You people who are out and about provoke my scorn. Have you lost your minds, riding in your cars with the windows open instead of hermetically sealing yourself in air-conditioned comfort? What is wrong with you? Don't you know your careless behavior slaps the face of whoever discovered freon?


I was out earlier today, risking my life hunting and gathering bagels for the family's breakfast, braving the 75 degree heat. That was about 20 degrees ago and I already had the windows up and the A/C blasting. Now I'm holed up, blinds pulled, a/c rumbling, cursing just about everything and everyone, but especially the fact at my son's eighth grade graduation ceremony I damaged something in the frontal area of my knee, beneath the patella – something by that one vertical tendon-thing. AND IT HURTS LIKE HELL! And it's hot outside! And I lost my iPhone last week! And I think it may have been accidentally (or maliciously) thrown away!

[You may notice a marked snarkiness to my overall demeanor. Just be glad you aren't here.]

Okay, let's do this thang. Maybe it'll get my mind off the almost overwhelming urge to rip the heads off squirrels with my bare teeth.


Book stuff this week:


Turn of Mind by Alice LaPlante, Grove Press, 320 pages, March 2012

[Read for online book club facilitation; free copy from publisher]


Turnofmind Former neurosurgeon, Jennifer White, is descending quickly into dementia. During her long career she was an esteemed neurosurgeon, specializing in hands: the repair and amputation thereof.

A couple houses down the street, her friend of decades, Amanda, is found murdered, her fingers removed with surgical precision, though not completely "finished" as a professional would have done.

Could Jennifer have committed such a heinous act toward her best friend? If so, why?

The story is told both in current times and flashbacks, as the story of Jennifer's life is revealed, layer by layer. Meanwhile, the investigation into Amanda's death is ongoing. Jennifer is the prime suspect but too far gone to be reliable. Only one policewoman, Inspector Luptin, sticks with the case - a policewoman who's also lost a loved one to Alzheimer's.
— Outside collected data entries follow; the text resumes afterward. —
-- ==== Sys2Proof/Certificates/Slice0/Obligations.lean ====
section
/-! DEFINITION. The statements for the provers. `parse i = some (px, v)` says which operation an instruction is and that
a CPU prefix stands before it (`px`); each docstring names the mnemonics. -/

section
open Sys2Proof Sys2Proof.Machine

/-! Encoding -/

/-- Every well-formed instruction of the opcode table decodes from its encoding, whatever follows, and from its bytes.
-/
def Obligations.DecodeOfEncode : Prop :=
  ∀ (i : Instr) (rest : List Parcel), i.wellFormed = true →
    decodeParcels (encode i ++ rest) = .ok (i, rest) ∧ decodeBytes (bytesOfParcels (encode i)) = .ok i

/-- Whatever decodes is well-formed and is the encoding of what it decodes to, so each word has one meaning; and any six
parcels begin with an instruction (R164: every first parcel selects a row). -/
def Obligations.EncodeOfDecode : Prop :=
  (∀ (ps rest : List Parcel) (i : Instr), decodeParcels ps = .ok (i, rest) →
    i.wellFormed = true ∧ ps = encode i ++ rest) ∧
  ∀ ps : List Parcel, 6 ≤ ps.length → ∃ i rest, decodeParcels ps = .ok (i, rest)

/-- Words written out from the encoding tables decode to the instructions they stand for, and are what those
instructions encode to (the fields of a one-parcel word, NOP's and CPU's among them, are log 1's choice, the spec's own
D3; the order of the operand parcels of a five-parcel instruction is log 2's, D6). -/
def Obligations.SpecWordsDecode : Prop :=
  decodeParcels [0x2C02#16] = .ok (.nop, []) ∧
  decodeParcels [0x2C00#16, 0x867D#16, 0x0005#16, 0x0008#16] = .ok (.cpuWide (.movG16 0x7#4 0xD#4 0x0005#16 0x0008#16), []) ∧
  decodeParcels [0xA3FD#16, 0xFFFF#16, 0x0004#16] = .ok (.addG16 0xF#4 0xD#4 0xFFFF#16 0x0004#16, []) ∧
  decodeParcels [0xC6FC#16, 0x1234#16, 0x5678#16, 0x0000#16, 0x4000#16] =
    .ok (.movG32 0xF#4 0xC#4 0x12345678#32 0x00004000#32, []) ∧
  decodeParcels [0x80F3#16, 0x0001#16, 0x0000#16] = .ok (.jmpF32 0xF#4 0x00010000#32, []) ∧
  decodeParcels [0x2C09#16] = .ok (.testc, []) ∧ decodeParcels [0x2C08#16] = .ok (.testv, []) ∧
  decodeParcels [0x2C0A#16] = .ok (.clre, []) ∧
  encode .nop = [0x2C02#16] ∧ encode .testc = [0x2C09#16] ∧ encode .testv = [0x2C08#16] ∧ encode .clre = [0x2C0A#16]

/-! The machine as a whole -/

/-- Right after reset the invariant holds (the values of the registers the spec leaves open at reset are the model's,
log 4, and so is the empty memory, log 5). -/
def Obligations.InvariantAtReset : Prop := Inv State.reset

/-- From any state with the invariant, a step that answers a next state answers one with the invariant: memory in its
canonical form, PC even, the quad-aligned registers aligned, the reserved bits of PSW, CONFIG and STB 0 (that there are
at most two hazard records and that they list PSW flags only is about the model's own fields, logs 22, 59). -/
def Obligations.StepKeepsInvariant : Prop := ∀ s t : State, Inv s → step s = .next t → Inv t

/-- At a quiet boundary with physical addressing, a step runs the instruction that the bytes at PC decode to, then the
timers and the trace follow (speculative reads leave nothing there); an event of the instruction
gives way to the report of a bus error of a store that the instruction itself made (R376, log 11), and a stop stops the
step (logs 18, 39, 42: that a fetch notes the text page in `textMaps` is the model's own). -/
def Obligations.StepRunsDecodedInstruction : Prop :=
  ∀ (s : State) (i : Instr) (rest : List Parcel), QuietBoundary s → s.vpEff = false → s.busMap = [] →
    decodeParcels (textAt s.pc 6 s) = .ok (i, rest) →
    i.wellFormed = true ∧ ∃ u : State, u = s.setTextMaps u.textMaps ∧
      (∀ t, exec i u = .next t → t.ended ≠ .event ∨ t.writeFaults = 0 →
        step s = .next (afterStep ⟨parse i, false⟩ s t)) ∧
      (∀ t, exec i u = .next t → t.ended = .event → t.writeFaults ≠ 0 →
        step s = reportWrite s (u.setWriteFaults t.writeFaults)) ∧
      (∀ e, exec i u = .fault e → step s = .fault e) ∧ (∀ e, exec i u = .refused e → step s = .refused e)

/-- HRESET at a boundary resets the machine, whatever it was doing (70_reset_and_hazards.md R420; the values of the
registers the rule leaves open are free, log 8; what the hidden bits become is the spec's own choice D2, log 44; that
the other masters' writes of the boundary land before the reset is log 13's, and that the prefetch unit may have set R
bits of the tables before it is log 19's). -/
def Obligations.ResetPinResets : Prop :=
  ∀ (s : State) (p : Pins) (rest : List Pins), s.pins = p :: rest → p.hreset = true →
    ∃ t, step s = .next t ∧ t.pc = 0#32 ∧ t.psw = 0#32 ∧ t.config = 0#32 ∧ t.configEff = 0#32 ∧ t.shad = 0#32 ∧
      t.vpEff = false ∧ t.textTlb = [] ∧ t.dataTlb = [] ∧ t.textNpsr = none ∧ t.dataNpsr = none ∧
      t.pfbStale = [] ∧ t.icStale = [] ∧ t.textMaps = [] ∧ t.pfbQuads = [] ∧ t.t1Pending = false ∧
      t.t2Pending = false ∧ t.nmiArmed = true ∧ t.tracePending = false ∧ t.pins = rest ∧
      (mayPrefetch s = false → t.mem = (otherMasters p.writes s).mem)

/-! Two-operand instructions -/

/-- ADD, SUB, MUL, DIV, REM, UDIV, UREM, AND, OR, XOR, SHL, SHR, USHR (one-, three- and five-parcel forms, and behind a
CPU prefix): the result of the operation on the two operands goes to the destination, and its flags to PSW, after the
result but for DIV and REM, whose rules write V first (R189, R191), so that a result stored in PSW stays. -/
def Obligations.BinaryResult : Prop :=
  ∀ (i : Instr) (op : BinOp) (px : Bool) (f : Form) (s : State),
    parse i = some (px, .dyadic (.binary op false) f) → calm s = true →
    operandReady px (modeSize px f.src.mode) f.src s = true → operandReady px (modeSize px f.dst.mode) f.dst s = true →
    operandWritable px f.dst s = true → oneRegister px f = true →
    (op.traps = true → operandValue px f.src s ≠ 0#32) →
    ∃ (v : Word) (r : Recent), (op.calc (operandValue px f.src s) (operandValue px f.dst s)).value = some v ∧
      exec i s = .next (completed (nextPc px f.parcels s) r
        ((storeOperand px f.dst v s s).setPsw
          (pswAfter op.flagsFirst px f.dst (op.calc (operandValue px f.src s) (operandValue px f.dst s))
            (storeOperand px f.dst v s s).psw)))

/-- ADD3, SUB3, MUL3, DIV3, REM3, AND3, OR3, XOR3, SHL3, SHR3, USHR3 (every form): the result goes to the accumulator,
the word at CSP + 4; both operands are only read. -/
def Obligations.BinaryToAccumulator : Prop :=
  ∀ (i : Instr) (op : BinOp) (px : Bool) (f : Form) (s : State),
    parse i = some (px, .dyadic (.binary op true) f) → calm s = true →
    operandReady px (modeSize px f.src.mode) f.src s = true → operandReady px (modeSize px f.dst.mode) f.dst s = true →
    oneRegister px f = true → aligned (csp s + 4#32) 4 = true → firm (csp s + 4#32) s = true →
    (op.traps = true → operandValue px f.src s ≠ 0#32) →
    ∃ (v : Word) (r : Recent), (op.calc (operandValue px f.src s) (operandValue px f.dst s)).value = some v ∧
      exec i s = .next (completed (nextPc px f.parcels s) r
        ((store 4 (csp s + 4#32) v s).setPsw
          ((op.calc (operandValue px f.src s) (operandValue px f.dst s)).psw s.psw)))

/-- What the operations compute, against exact arithmetic: ADD, SUB and their carry, borrow and overflow; MUL's low
word, with the C and V of log 47 (the spec's own D8); UDIV and UREM; DIV and REM, which fit together whichever way the
quotient is rounded (log 7); the shifts by the low five bits of the source: SHL multiplies, SHR divides the signed value
rounding down, USHR the unsigned one; AND, OR and XOR bit by bit (that neither these nor the shifts write a flag is log
46's, D7); and what ADDI, ANDI and ORI store. -/
def Obligations.OperationsAreExact : Prop :=
  ∀ a b : Word,
    (∃ v, BinOp.and.calc a b = ⟨some v, 0#32, 0#32⟩ ∧ ∀ k, v.getLsbD k = (a.getLsbD k && b.getLsbD k)) ∧
    (∃ v, BinOp.or.calc a b = ⟨some v, 0#32, 0#32⟩ ∧ ∀ k, v.getLsbD k = (a.getLsbD k || b.getLsbD k)) ∧
    (∃ v, BinOp.xor.calc a b = ⟨some v, 0#32, 0#32⟩ ∧ ∀ k, v.getLsbD k = (a.getLsbD k != b.getLsbD k)) ∧
    (LockOp.addi.result a b).toNat = (b.toNat + a.toNat) % 4294967296 ∧
    (∀ k, (LockOp.andi.result a b).getLsbD k = (a.getLsbD k && b.getLsbD k)) ∧
    (∀ k, (LockOp.ori.result a b).getLsbD k = (a.getLsbD k || b.getLsbD k)) ∧
    (∃ v c o, BinOp.add.calc a b = ⟨some v, maskCV, flagsCV c o⟩ ∧
      v.toNat + (if c then 4294967296 else 0) = b.toNat + a.toNat ∧ (o = true ↔ v.toInt ≠ b.toInt + a.toInt)) ∧
    (∃ v c o, BinOp.sub.calc a b = ⟨some v, maskCV, flagsCV c o⟩ ∧
      v.toNat + a.toNat = b.toNat + (if c then 4294967296 else 0) ∧ (o = true ↔ v.toInt ≠ b.toInt - a.toInt)) ∧
    (∃ v c o, BinOp.mul.calc a b = ⟨some v, maskCV, flagsCV c o⟩ ∧
      v.toNat = b.toNat * a.toNat % 4294967296 ∧ (c = true ↔ v.toNat ≠ b.toNat * a.toNat) ∧
      (o = true ↔ v.toInt ≠ b.toInt * a.toInt)) ∧
    (a ≠ 0#32 → ∃ q r, BinOp.udiv.calc a b = ⟨some q, flagBit flagC true, 0#32⟩ ∧
      BinOp.urem.calc a b = ⟨some r, flagBit flagC true, 0#32⟩ ∧
      b.toNat = q.toNat * a.toNat + r.toNat ∧ r.toNat < a.toNat) ∧
    (a ≠ 0#32 → ∃ q r o, BinOp.div.calc a b = ⟨some q, flagBit flagV true, flagBit flagV o⟩ ∧
      BinOp.rem.calc a b = ⟨some r, flagBit flagV true, 0#32⟩ ∧
      (o = true ↔ b = 0x80000000#32 ∧ a = 0xFFFFFFFF#32) ∧
      (o = false → b.toInt = q.toInt * a.toInt + r.toInt ∧ r.toInt.natAbs < a.toInt.natAbs) ∧
      (o = true → q = 0x80000000#32 ∧ r = 0#32)) ∧
    (∃ v, BinOp.shl.calc a b = ⟨some v, 0#32, 0#32⟩ ∧ v.toNat = b.toNat * 2 ^ (a.toNat % 32) % 4294967296) ∧
    (∃ v, BinOp.shr.calc a b = ⟨some v, 0#32, 0#32⟩ ∧ v.toInt = b.toInt / 2 ^ (a.toNat % 32)) ∧
    (∃ v, BinOp.ushr.calc a b = ⟨some v, 0#32, 0#32⟩ ∧ v.toNat = b.toNat / 2 ^ (a.toNat % 32))

/-- ADDI, ANDI, ORI (every form): the result goes to the destination, then the destination's old value to the
accumulator, reached in the state after that store; no flag is written but by a destination that is PSW (that ANDI and
ORI write none, and ADDI neither F nor E, is the spec's own choice D7, log 46). -/
def Obligations.InterlockedResult : Prop :=
  ∀ (i : Instr) (op : LockOp) (px : Bool) (f : Form) (s u : State),
    parse i = some (px, .dyadic (.lock op) f) → calm s = true →
    operandReady px (modeSize px f.src.mode) f.src s = true → operandReady px (modeSize px f.dst.mode) f.dst s = true →
    operandWritable px f.dst s = true → oneRegister px f = true →
    u = storeOperand px f.dst (op.result (operandValue px f.src s) (operandValue px f.dst s)) s s →
    calm u = true → aligned (csp u + 4#32) 4 = true → firm (csp u + 4#32) u = true →
    ∃ r, exec i s = .next (completed (nextPc px f.parcels s) r (store 4 (csp u + 4#32) (operandValue px f.dst s) u))

/-- CMPEQ, CMPGT, CMPHI (every form): F alone takes the comparison of the first operand with the second, equal, signed
greater, unsigned greater; nothing is stored. -/
def Obligations.CompareResult : Prop :=
  ∀ (i : Instr) (op : CmpOp) (px : Bool) (f : Form) (s : State),
    parse i = some (px, .dyadic (.compare op) f) → calm s = true →
    operandReady px (modeSize px f.src.mode) f.src s = true → operandReady px (modeSize px f.dst.mode) f.dst s = true →
    oneRegister px f = true →
    ∃ (b : Bool) (r : Recent),
      (b = true ↔ match op with
        | .eq => operandValue px f.src s = operandValue px f.dst s
        | .gt => (operandValue px f.src s).toInt > (operandValue px f.dst s).toInt
        | .hi => (operandValue px f.src s).toNat > (operandValue px f.dst s).toNat) ∧
      exec i s = .next (completed (nextPc px f.parcels s) r (s.setPsw (putBit s.psw flagF b)))

/-- TADD, TSUB (every form): with a nonzero tag F is set and nothing else happens; else C and V are those of ADD or SUB,
F is V, and the result is stored when V is 0, after the flags (R316, R317), so that a result stored in PSW stays. -/
def Obligations.TaggedResult : Prop :=
  ∀ (i : Instr) (op : TagOp) (px : Bool) (f : Form) (s : State) (a b : Word),
    parse i = some (px, .dyadic (.tagged op) f) → calm s = true →
    operandReady px (modeSize px f.src.mode) f.src s = true → operandReady px (modeSize px f.dst.mode) f.dst s = true →
    operandWritable px f.dst s = true → oneRegister px f = true →
    a = operandValue px f.src s → b = operandValue px f.dst s →
    ∃ (r : Recent) (v : Word) (c o : Bool),
      (match op with
        | .tadd => BinOp.add.calc a b = ⟨some v, maskCV, flagsCV c o⟩
        | .tsub => BinOp.sub.calc a b = ⟨some v, maskCV, flagsCV c o⟩) ∧
      exec i s = .next (completed (nextPc px f.parcels s) r
        (if a.extractLsb' 0 2 ≠ 0#2 ∨ b.extractLsb' 0 2 ≠ 0#2 then s.setPsw (putBit s.psw flagF true)
         else if o then s.setPsw (putBit (putBit (putBit s.psw flagF true) flagC c) flagV true)
         else
          let u := storeOperand px f.dst v s s
          if operandRegister px f.dst = some .psw then u
          else u.setPsw (putBit (putBit (putBit u.psw flagF false) flagC c) flagV false)))

/-- MOV (every form): the source's value is stored at the destination, which is not read; a register may be moved to a
register. -/
def Obligations.MovResult : Prop :=
  ∀ (i : Instr) (px : Bool) (f : Form) (s : State),
    parse i = some (px, .dyadic .mov f) → calm s = true →
    operandReady px (modeSize px f.src.mode) f.src s = true → operandReady px (modeSize px f.dst.mode) f.dst s = true →
    operandWritable px f.dst s = true →
    ∃ r, exec i s = .next (completed (nextPc px f.parcels s) r (storeOperand px f.dst (operandValue px f.src s) s s))

/-- MOVA (every form): the address of the source is stored at the destination; of the source only an indirect mode's
pointer is read. -/
def Obligations.MovaResult : Prop :=
  ∀ (i : Instr) (px : Bool) (f : Form) (s : State),
    parse i = some (px, .dyadic .mova f) → calm s = true →
    wordMode f.src.mode = true → isImmediate f.src = false → isImmediate f.dst = false → isRegister px f.dst = false →
    (f.src.mode = 0xE#4 → aligned (stackAddress f.src s) 4 = true ∧ firm (stackAddress f.src s) s = true) →
    operandReady px (modeSize px f.dst.mode) f.dst s = true →
    ∃ r, exec i s = .next (completed (nextPc px f.parcels s) r
      (store (modeSize px f.dst.mode) (operandAddress px f.dst s) (operandAddress px f.src s) s))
The book's hard to put down, a "stay up late" read. I'm fascinated by novels that delve deeply into the psyche of those who aren't "quite right." Normal people bore me no end.

And I love flashbacks for the bits of revelation they give, things you can refer to after the book's done to see how the author pulled everything off. If it's written well, that is. A good writer always leaves a few breadcrumbs.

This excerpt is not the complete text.